Your gun is clean, chamber spotless too, now would be a good time to do a field strip, pop the action out, take off the op rod and spring. Ever strip your bolt of it's firing pin, ejector, and extractor? I would do that and take one of the suspect LC loaded cartridges and an empty LC case that you processed the same as the problem loads. With the stripped bolt in the gun, insert the round into the chamber and with your fingers close the bolt on it. The right lug with the roller on it should drop right down onto the notch with a clunk. You shouldn't have any drag on the bolt binding on the brass. Check a handful and see if any drag. If you feel drag you don't have your cases sized enough to give you 0.002-0.004" headspace. Try closing the bolt with no brass in the chamber, that's pretty much what you want to feel. It's not a bolt gun so it needs the headspace. You don't want an excessive amount either, that sets up for case head seperations. While case head seperations aren't good, they're notusually tragic like an overloaded round that lets loose and blows chunks off the bolt.
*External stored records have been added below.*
-- ==== Sys2Proof/Machine/Ops.lean ====
section
/-! DEFINITION. The register writes of the sequencer's steps: acceptance (41_transport.md rule R150), the write cycle
(rule R153), the read cycle (rule R154), the verify comparison (rule R159), and the primitive of each state (10_state.md
rule R32). The block has no trap to take and none to return from (60_exceptions.md rules R200, R210); `Block.finish` is
the shared operation that reports an error. -/

namespace Sys2Proof.Machine

open Sys2Proof.Config (Params)

/-- What every acceptance writes: the request's fields, `vfy_r <- 0` and `done <- 0` (rule R150). -/
def Block.latch (b : Block) (op : BitVec 3) (ch data : Byte) : Block :=
  { b with op_r := op, ch_r := ch, data_r := data, vfy_r := false, done := false }

/-- Acceptance of an ENC (rules R130, R150). -/
def Block.acceptEnc (b : Block) (data ch : Byte) : Block :=
  (b.latch 0b000#3 ch data).finish true (Codec.encode data) .ok

/-- Acceptance of a DEC (rules R131, R150). -/
def Block.acceptDec (b : Block) (data ch : Byte) : Block :=
  (b.latch 0b001#3 ch data).finish true (Codec.decode data) .ok

/-- Acceptance of a WR or WRV with operation code `op`: validation, then encoding (rules R150, R151, R152). -/
def Block.acceptWrite (b : Block) (op : BitVec 3) (data ch : Byte) : Block :=
  match validChannel ch with
  | false => (b.latch op ch data).finish false 0x00#8 .invalidChannel
  | true => { b.latch op ch data with enc_r := Codec.encode data, state := .wBegin }

/-- Acceptance of an RD (rules R150, R151, R152). -/
def Block.acceptRead (b : Block) (data ch : Byte) : Block :=
  match validChannel ch with
  | false => (b.latch 0b100#3 ch data).finish false errorSentinel .invalidChannel
  | true => { b.latch 0b100#3 ch data with state := .rBegin }

/-- Acceptance of an illegal request word: its fields are latched too (rules R150, R158). -/
def Block.acceptIllegal (b : Block) (r : Request) : Block :=
  (b.latch r.op r.ch r.data).finish false errorSentinel .illegalRequest

/-- The value a verify read is compared with (rules R10, R159). -/
def Block.verifyTarget (p : Params) (b : Block) : Byte :=
  match p.verifyAgainst with
  | .requested => b.data_r
  | .saturated => Codec.sat b.data_r

/-- `verify_done(x)`, with `none` for NO_BYTE, which is tested first (rule R159). -/
def Block.verifyDone (p : Params) (b : Block) : Option Byte → Block
  | none => b.finish false errorSentinel .readUnavailable
  | some x =>
    if x = b.verifyTarget p then b.finish true x .ok
    else b.finish false x .verifyMismatch

/-- The end of an RD's read cycle, with `none` for NO_BYTE (rules R154, R157). -/
def Block.plainReadDone (b : Block) : Option Byte → Block
  | none => b.finish false errorSentinel .readUnavailable
  | some x => b.finish true x .ok

/-- `read_done(x)` (rule R154). -/
def Block.readDone (p : Params) (b : Block) (x : Option Byte) : Block :=
  match b.vfy_r with
  | false => b.plainReadDone x
  | true => b.verifyDone p x

/-- The writes of the W_END step with status `s` (rule R153). -/
def Block.endWrite (b : Block) (s : Byte) : Block :=
  if s ≠ 0x00#8 then { b with status_r := s }.finish false 0x00#8 .busTransactionFailure
  else if b.op_r = 0b010#3 then { b with status_r := s }.finish true 0x00#8 .ok
  else { b with status_r := s, vfy_r := true, state := .rBegin }

/-- The writes of the R_AVAIL step with count `n` (rules R154, R167). -/
def Block.checkAvailable (p : Params) (b : Block) (n : Byte) : Block :=
  if n = 0x00#8 then { b with navail_r := n }.readDone p none
  else { b with navail_r := n, state := .rRead }

/-- The writes of the step of a non-IDLE state whose primitive completed with result `res` (rule R161). IDLE has no
such step. -/
def Block.transition (p : Params) (res : Byte) (b : Block) : Block :=
  match b.state with
  | .idle => b
  | .wBegin => { b with state := .wSel }
  | .wSel => { b with state := .wData }
  | .wData => { b with state := .wEnd }
  | .wEnd => b.endWrite res
  | .rBegin => { b with state := .rSel }
  | .rSel => { b with state := .rEnd }
  | .rEnd => { b with status_r := res, state := .rReq }
  | .rReq => { b with state := .rAvail }
  | .rAvail => b.checkAvailable p res
  | .rRead => { b with rd_r := res }.readDone p (some (Codec.decode res))

/-- The primitive a state issues (rule R32); IDLE issues none. -/
def Block.primitive (p : Params) (b : Block) : Option Primitive :=
  match b.state with
  | .idle => none
  | .wBegin => some (.tBegin Sys2Proof.Config.devAddr)
  | .wSel => some (.tWrite (selectByte p b.ch_r))
  | .wData => some (.tWrite b.enc_r)
  | .wEnd => some (.tEnd true)
  | .rBegin => some (.tBegin Sys2Proof.Config.devAddr)
  | .rSel => some (.tWrite (selectByte p b.ch_r))
  | .rEnd => some (.tEnd false)
  | .rReq => some (.tRequest Sys2Proof.Config.devAddr Sys2Proof.Config.readCount true)
  | .rAvail => some .tAvailable
  | .rRead => some .tRead

end Sys2Proof.Machine
end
They'll jam up your gun with the front half of the brass stuck up there and you could gas torch marks in your chamber with a bunch. Best avoided by setting up your dies well to match your rifle. If you read that link I posted you already know what I'm blathering about. Setting up your dies to cam over might be far too much for an m1a. I know when I was learning I did just that and was getting partial case head separations.

Double check your brass OAL and your neck diameter on that brass with a bullet seated and compare to the manual. The neck needs a bit of room for the neck to expand and release the bullet.

Link Posted: 6/18/2014 2:48:01 PM EDT
Thanks for the detailed writeup. Will clean the gas system and see if that helps.